Your assignment: Retype exactly the lines from the line with "dec (a : Alphabet)" to the end of the data, keeping both boundary lines.

Records provided:
/-- The rounds 1 to `n` take a run from state 0 to state `n`, if each is numbered by its place and leads to the next state. -/
theorem foldl_advance_runThrough {S : Nat → Block} {n : Nat} {num : Nat → Nat} (hnum : ∀ k, 1 ≤ k → k ≤ n → num k = k)
    (hS : ∀ k, 1 ≤ k → k ≤ n → S k = middle k (S (k - 1))) :
    (List.range' 1 n).foldl (fun r k => r.advance d (num k) (middle k)) (runThrough d S 0) = runThrough d S n := by
  induction n with
  | zero => rfl
  | succ n ih =>
    have before := ih (fun k h1 h2 => hnum k h1 (by omega)) (fun k h1 h2 => hS k h1 (by omega))
    have round_num := hnum (n + 1) (by omega) le_rfl
    rw [List.range'_1_concat, List.foldl_append, before, List.foldl_cons, List.foldl_nil, Nat.add_comm 1 n, round_num]
    exact advance_runThrough (hS (n + 1) (by omega) le_rfl)

/-- First round, middle rounds and last round run through the states that `roundStates` lists. -/
theorem rounds_eq_runThrough {num : Nat → Nat} (hnr : 1 ≤ nr) (hnum : ∀ k, 1 ≤ k → k < nr → num k = k)
    (input : Block) (first : Block → Block) :
    ((middleRounds nr).foldl (fun r k => r.advance d (num k) (middle k)) (BlockRun.advance ⟨input, []⟩ d 0 first)).advance
      d nr last = runThrough d (roundStates nr (first input) middle last) nr := by
  obtain ⟨n, rfl⟩ := Nat.exists_eq_add_of_le' hnr
  have through_middle : (middleRounds (n + 1)).foldl (fun r k => r.advance d (num k) (middle k))
      (BlockRun.advance ⟨input, []⟩ d 0 first) = runThrough d (roundStates (n + 1) (first input) middle last) n :=
    foldl_advance_runThrough (fun k h1 h2 => hnum k h1 (Nat.lt_succ_of_le h2))
      fun k h1 h2 => roundStates_middle h1 (Nat.lt_succ_of_le h2)
  rw [through_middle]
  exact advance_runThrough (roundStates_last hnr)

end Rounds

/-- The middle rounds in descending order are Nr less each of them in ascending order (44_block_engine.md R168). -/
theorem reverse_middleRounds (nr : Nat) : (middleRounds nr).reverse = (middleRounds nr).map (nr - ·) := by
  apply List.ext_getElem
  · simp
  · intro i hi _
    simp only [middleRounds, List.length_reverse, List.length_range'] at hi
    simp only [middleRounds, List.getElem_reverse, List.getElem_map, List.getElem_range', List.length_range']
    omega

/-- The states of Cipher (44_block_engine.md R164). -/
def encStates (ks : Vector Word 60) (nr : Nat) (input : Block) : Nat → Block :=
  roundStates nr (addRoundKey input (roundKey ks 0)) (encRound ks) (encFinal ks nr)

/-- The states of InvCipher, whose middle round `k` uses the round key Nr - `k` (44_block_engine.md R168). -/
def decStates (ks : Vector Word 60) (nr : Nat) (input : Block) : Nat → Block :=
  roundStates nr (addRoundKey input (roundKey ks nr)) (fun k => decRound ks (nr - k)) (decFinal ks)

theorem cipher_eq_runThrough (ks : Vector Word 60) {nr : Nat} (hnr : 1 ≤ nr) (input : Block) :
    cipher ks nr input = runThrough .enc (encStates ks nr input) nr :=
  rounds_eq_runThrough hnr (fun _ _ _ => rfl) input fun S => addRoundKey S (roundKey ks 0)

theorem invCipher_eq_runThrough (ks : Vector Word 60) {nr : Nat} (hnr : 1 ≤ nr) (input : Block) :
    invCipher ks nr input = runThrough .dec (decStates ks nr input) nr := by
  simp only [invCipher, reverse_middleRounds, List.foldl_map]
  exact rounds_eq_runThrough hnr (fun k _ hk => Nat.sub_sub_self hk.le) input fun S => addRoundKey S (roundKey ks nr)

/-- Settles O34: Cipher runs through `encStates`. -/
theorem cipherRoundSequence : Obligations.CipherRoundSequence := by
  intro ks nr input hnr
  rw [cipher_eq_runThrough ks hnr]
  exact ⟨encStates ks nr input, rfl, fun _ => roundStates_middle, roundStates_last hnr, rfl, rfl⟩

/-- Settles O35: InvCipher runs through `decStates`. -/
theorem invCipherRoundSequence : Obligations.InvCipherRoundSequence := by
  intro ks nr input hnr
  rw [invCipher_eq_runThrough ks hnr]
  exact ⟨decStates ks nr input, rfl, fun _ => roundStates_middle, roundStates_last hnr, rfl, rfl⟩

end Sys2Proof.Machine
end

section
/-! SUPPORT. The ERR a command leaves, as a table over its operand and the state, and with it the statements of 60_exceptions.md. -/

namespace Sys2Proof

/-- The command a word selects is the one of its OP and its ARG (30_encoding.md R71, R72). -/
theorem op_arg_of_decode_eq_command {v : Bits32} {i : Instr} (h : decode v = .command i) :
    i.op.toNat = v.toNat % 16 ∧ i.arg = v.toNat / 65536 := by
  rw [← opField_toNat, ← argField_toNat]
  unfold decode at h
  split at h
  · cases h
  · split at h <;> cases h
    case h_1 hop | h_2 hop | h_3 hop | h_4 hop => exact ⟨hop.symm, rfl⟩

/-- A word that selects a command is not illegal (30_encoding.md R75). -/
theorem not_illegal_of_decode_eq_command {v : Bits32} {i : Instr} (h : decode v = .command i) :
    ¬(v.toNat / 16 % 4096 ≠ 0 ∨ v.toNat % 16 = 0 ∨ 5 ≤ v.toNat % 16) := by
  rw [← exists_decode_eq_illegal_iff, h]
  rintro ⟨r, hr⟩
  cases hr

end Sys2Proof

namespace Sys2Proof.Machine

/-! ## A failed command -/

/-- The codes of the errors (60_exceptions.md R200). -/
theorem Error.code_cases (e : Error) : e.code = 1 ∨ e.code = 2 ∨ e.code = 3 ∨ e.code = 4 ∨ e.code = 5 := by
  cases e <;> decide

/-- A command raises an error or ends with ERR = 0. -/
theorem exec_raises_or_succeeds (i : Instr) (s : State) :
    (∃ e, exec i s = .next (s.raise e)) ∨ ∃ t, exec i s = .next t ∧ t.err = 0 := by
  rcases exec_cases i s with raises | ⟨_, _, -, -, next⟩ | ⟨_, -, -, next⟩ | ⟨_, -, -, -, next⟩ | ⟨_, -, -, -, next⟩
  · exact .inl raises
  · exact .inr ⟨_, next, State.succeed_err _⟩
  · exact .inr ⟨_, next, State.succeed_err _⟩
  · exact .inr ⟨_, next, State.finishBlock_err _ _⟩
  · exact .inr ⟨_, next, State.finishBlock_err _ _⟩

/-- A word written to CMD raises an error or ends with ERR = 0. -/
theorem execute_raises_or_succeeds (v : Bits32) (s : State) :
    (∃ e, execute v s = .next (s.raise e)) ∨ ∃ t, execute v s = .next t ∧ t.err = 0 := by
  rcases execute_cases v s with ⟨-, -, next⟩ | ⟨i, -, next⟩
  · exact .inl ⟨_, next⟩
  · rw [next]
    exact exec_raises_or_succeeds i s

/-- Settles O17: an ERR other than 0 can only come from `State.raise`, which writes a code and nothing else. -/
theorem failedCommandOnlySetsErr : Obligations.FailedCommandOnlySetsErr := by
  intro v s t hexec herr
  rcases execute_raises_or_succeeds v s with ⟨e, next⟩ | ⟨u, next, hu⟩ <;> cases next.symm.trans hexec
  · exact ⟨rfl, e.code_cases⟩
  · exact absurd hu herr

/-! ## The order of the checks, command by command (60_exceptions.md R210) -/

theorem execConstruct_err (arg : Nat) (s : State) : ∃ t, execConstruct arg s = .next t ∧
    t.err = if arg ≠ 128 ∧ arg ≠ 192 ∧ arg ≠ 256 then 2 else 0 := by
  rcases execConstruct_cases arg s with ⟨hv, next⟩ | ⟨v, hv, next⟩ <;> refine ⟨_, next, ?_⟩
  · have hall : arg ≠ 128 ∧ arg ≠ 192 ∧ arg ≠ 256 := by
      refine ⟨?_, ?_, ?_⟩ <;> rintro rfl <;> cases hv
    exact (if_pos hall).symm
  · rw [if_neg, State.succeed_err]
    rcases ofKeyBits_eq_some.mp hv with ⟨rfl, -⟩ | ⟨rfl, -⟩ | ⟨rfl, -⟩ <;> decide

theorem execExpandKey_err (arg : Nat) (s : State) : ∃ t, execExpandKey arg s = .next t ∧
    t.err = if s.var = .none then 2 else if s.var.params.map (fun p => 4 * p.nk) ≠ some arg then 3 else 0 := by
  by_cases hvar : s.var = .none
  · exact ⟨_, execExpandKey_of_no_variant hvar arg, (if_pos hvar).symm⟩
  obtain ⟨p, hp⟩ := params_of_ne_none hvar
  rw [if_neg hvar, hp, Option.map_some]
  by_cases harg : arg = 4 * p.nk
  · subst harg
    exact ⟨_, execExpandKey_of_ok hp, (if_neg (not_not.mpr rfl)).symm⟩
  · have hlen : some (4 * p.nk) ≠ some arg := fun h => harg (Option.some.inj h).symm
    exact ⟨_, execExpandKey_of_wrong_length hp harg, (if_pos hlen).symm⟩

theorem blockCommand_err (engine : Vector Word 60 → Nat → Block → BlockRun) (arg : Nat) (s : State) :
    ∃ t, blockCommand engine arg s = .next t ∧
      t.err = if s.var = .none then 2 else if arg ≠ 16 then 4 else if s.ksv = false then 5 else 0 := by
  by_cases hvar : s.var = .none
  · exact ⟨_, blockCommand_of_no_variant hvar, (if_pos hvar).symm⟩
  rw [if_neg hvar]
  by_cases harg : arg = 16
  · rw [if_neg (not_not.mpr harg)]
    cases hksv : s.ksv with
    | false => exact ⟨_, blockCommand_of_no_schedule hvar harg hksv, (if_pos rfl).symm⟩
    | true =>
      obtain ⟨p, hp⟩ := params_of_ne_none hvar
      exact ⟨_, blockCommand_of_ok hp harg hksv, by simp⟩
  · exact ⟨_, blockCommand_of_wrong_length hvar harg, (if_pos harg).symm⟩

/-- Settles O18: an illegal word raises the first error, and for each of the four OPs the table is that command's own order of checks. -/
theorem errorPriorityOrder : Obligations.ErrorPriorityOrder := by
  intro v s
  rcases execute_cases v s with ⟨r, hdec, next⟩ | ⟨i, hdec, next⟩
  · have hill := (exists_decode_eq_illegal_iff v).mp ⟨r, hdec⟩
    exact ⟨_, next, (if_pos hill).symm⟩
  obtain ⟨hop, harg⟩ := op_arg_of_decode_eq_command hdec
  rw [next, if_neg (not_illegal_of_decode_eq_command hdec), ← hop, ← harg]
  cases i with
  | construct arg => simpa [exec, Instr.op, Instr.arg] using execConstruct_err arg s
  | expandKey arg => simpa [exec, Instr.op, Instr.arg] using execExpandKey_err arg s
  | encryptBlock arg => simpa [exec_encryptBlock, Instr.op, Instr.arg] using blockCommand_err cipher arg s
  | decryptBlock arg => simpa [exec_decryptBlock, Instr.op, Instr.arg] using blockCommand_err invCipher arg s

end Sys2Proof.Machine
end

section
/-! SUPPORT. Decoding against encoding: each command has one word, and with it the statements of 30_encoding.md on command words. -/

namespace Sys2Proof

theorem wf_iff (i : Instr) : i.wf = true ↔ i.arg ≤ 65535 := by
  simp [Instr.wf]

/-- A word whose fields are RSV = 0, the OP of a command and its ARG decodes to that command (30_encoding.md R72, R76). -/
theorem decode_of_fields {v : Bits32} {i : Instr} (hrsv : rsvField v = 0) (hop : opField v = i.op)
    (harg : (argField v).toNat = i.arg) : decode v = .command i := by
  unfold decode
  rw [if_neg (not_not.mpr hrsv), hop, harg]
  cases i <;> rfl

theorem decode_encode (i : Instr) (h : i.wf = true) : decode (encode i) = .command i := by
  obtain ⟨hop, hrsv, harg⟩ : Laws.EncodedFields.Statement i := Laws.EncodedFields.fields_of_append _ _ _
  have fits := (wf_iff i).mp h
  refine decode_of_fields hrsv hop ?_
  rw [harg, BitVec.toNat_ofNat, Nat.mod_eq_of_lt (by omega)]

/-- Settles O1: the encoder puts OP, RSV = 0 and ARG where the decoder reads them, and a well-formed ARG is not cut. -/
theorem decodeInvertsEncode : Obligations.DecodeInvertsEncode :=
  decode_encode

theorem wf_of_decode {v : Bits32} {i : Instr} (h : decode v = .command i) : i.wf = true := by
  have := (op_arg_of_decode_eq_command h).2
  have := v.isLt
  exact (wf_iff i).mpr (by omega)

theorem encode_of_decode {v : Bits32} {i : Instr} (h : decode v = .command i) : encode i = v := by
  obtain ⟨hop, harg⟩ := op_arg_of_decode_eq_command h
  have legal := not_illegal_of_decode_eq_command h
  have word := encode_toNat i ((wf_iff i).mp (wf_of_decode h))
  apply BitVec.eq_of_toNat_eq
  omega

/-- A word is a command's exactly when that command can be encoded and this is its word. -/
theorem decode_eq_command_iff {v : Bits32} {i : Instr} : decode v = .command i ↔ i.wf = true ∧ encode i = v :=
  ⟨fun h => ⟨wf_of_decode h, encode_of_decode h⟩, fun ⟨hwf, hv⟩ => hv ▸ decode_encode i hwf⟩

/-- Settles O2: the fields of a word that decodes to a command fix its value. -/
theorem encodeInvertsDecode : Obligations.EncodeInvertsDecode :=
  fun _ _ => decode_eq_command_iff.mp

/-- Settles O3, by the value of a command word. -/
theorem commandWordLayout : Obligations.CommandWordLayout :=
  fun n hn => ⟨encode_toNat (.construct n) hn, encode_toNat (.expandKey n) hn, encode_toNat (.encryptBlock n) hn,
    encode_toNat (.decryptBlock n) hn⟩

/-- Settles O4: each of the eight is the encoder's word of the command it decodes to. -/
theorem tableWordsDecode : Obligations.TableWordsDecode :=
  ⟨decode_encode (.construct 128) rfl, decode_encode (.construct 192) rfl, decode_encode (.construct 256) rfl,
    decode_encode (.expandKey 16) rfl, decode_encode (.expandKey 24) rfl, decode_encode (.expandKey 32) rfl,
    decode_encode (.encryptBlock 16) rfl, decode_encode (.decryptBlock 16) rfl⟩

theorem decode_of_decodeTableWord {nbits w : Nat} {i : Instr} (h : decodeTableWord nbits w = some i) :
    decode (BitVec.ofNat 32 (w % 2 ^ nbits)) = .command i := by
  unfold decodeTableWord at h
  split_ifs at h
  cases hd : decode (BitVec.ofNat 32 (w % 2 ^ nbits)) with
  | illegal r => simp [hd] at h
  | command j => simpa [hd] using h

end Sys2Proof
end

section
/-! SUPPORT. What a step does with the oldest access, access by access and as one list of effects, and with it the statements of
20_memory.md and 70_reset_and_hazards.md on which accesses have a step. -/

namespace Sys2Proof.Machine

/-! ## The outcome of a pending access -/

section PendingAccess

variable {s : State} {addr width off : Nat} {v : Bits32} {rest : List HostAccess}

theorem step_of_empty (h : s.inbox = []) : step s = .next s := by
  simp [step, takeAccess, h]

theorem step_of_read (h : s.inbox = .read addr width :: rest) : step s = hostRead addr width (s.withInbox rest) := by
  simp [step, takeAccess, h, hostAccess]

theorem step_of_write (h : s.inbox = .write addr width v :: rest) :
    step s = hostWrite addr width v (s.withInbox rest) := by
  simp [step, takeAccess, h, hostAccess]
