-- ==== Sys2Proof/Syntax.lean ====
section
/-! DEFINITION. The instructions (one constructor per row of opcode_table.json), the host transaction record, and the
statements of host programs (R108, R109). -/

namespace Sys2Proof

/-- The two alphabets (R7, R100). -/
inductive Alphabet where
  | std
  | url
  deriving DecidableEq, Repr

/-- The instructions: the six command words (R93), which carry no operands (R97), and the four host transactions (R96). -/
inductive Instr where
  | nop                          -- R190
  | encStd                       -- R122
  | decStd                       -- R162
  | clrstat                      -- R192
  | encUrl                       -- R123
  | decUrl                       -- R163
  | r8 (off : Word)              -- R210
  | r32 (off : Word)             -- R212
  | w8 (off : Word) (data : Word)   -- R211: DATA is 32 bits wide, DATA[7:0] is written
  | w32 (off : Word) (data : Word)  -- R213
  deriving DecidableEq, Repr

/-- A host transaction as it is issued: the record of format HOSTTXN (R96). -/
structure HostTxn where
  kind : BitVec 2
  off  : Word
  data : Word
  deriving DecidableEq, Repr

/-- A statement of a host program with its labels resolved to statement indices (R108, R214). -/
inductive Stmt where
  | txn (t : HostTxn)
  | bnz (mask : Word) (target : Nat)
  | bz (mask : Word) (target : Nat)
  | halt
  deriving DecidableEq, Repr

/-- The four commands of format CMD with their alphabet as an operand: what `decode_cmd` of R95 answers, but for RESERVED. -/
inductive Command where
  | nop
  | clrstat
  | enc (a : Alphabet)
  | dec (a : Alphabet)
  deriving DecidableEq, Repr

/-- A line of a host program as it is written (R108), the pseudo-instructions of R109 among them. -/
inductive SrcLine where
  | r8 (off : Word)
  | r32 (off : Word)
  | w8 (off : Word) (data : Byte)
  | w32 (off : Word) (data : Word)
  | label (name : String)
  | bnz (mask : Word) (label : String)
  | bz (mask : Word) (label : String)
  | halt
  | wait
  | load (text : String)
  | loadb (bytes : List Byte)
  | run (cmd : Word)
  deriving DecidableEq, Repr

end Sys2Proof
end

Answer section:
  | dec (a : Alphabet)
  deriving DecidableEq, Repr

/-- A line of a host program as it is written (R108), the pseudo-instructions of R109 among them. -/
inductive SrcLine where
  | r8 (off : Word)
  | r32 (off : Word)
  | w8 (off : Word) (data : Byte)
  | w32 (off : Word) (data : Word)
  | label (name : String)
  | bnz (mask : Word) (label : String)
  | bz (mask : Word) (label : String)
  | halt
  | wait
  | load (text : String)
  | loadb (bytes : List Byte)
  | run (cmd : Word)
  deriving DecidableEq, Repr

end Sys2Proof
end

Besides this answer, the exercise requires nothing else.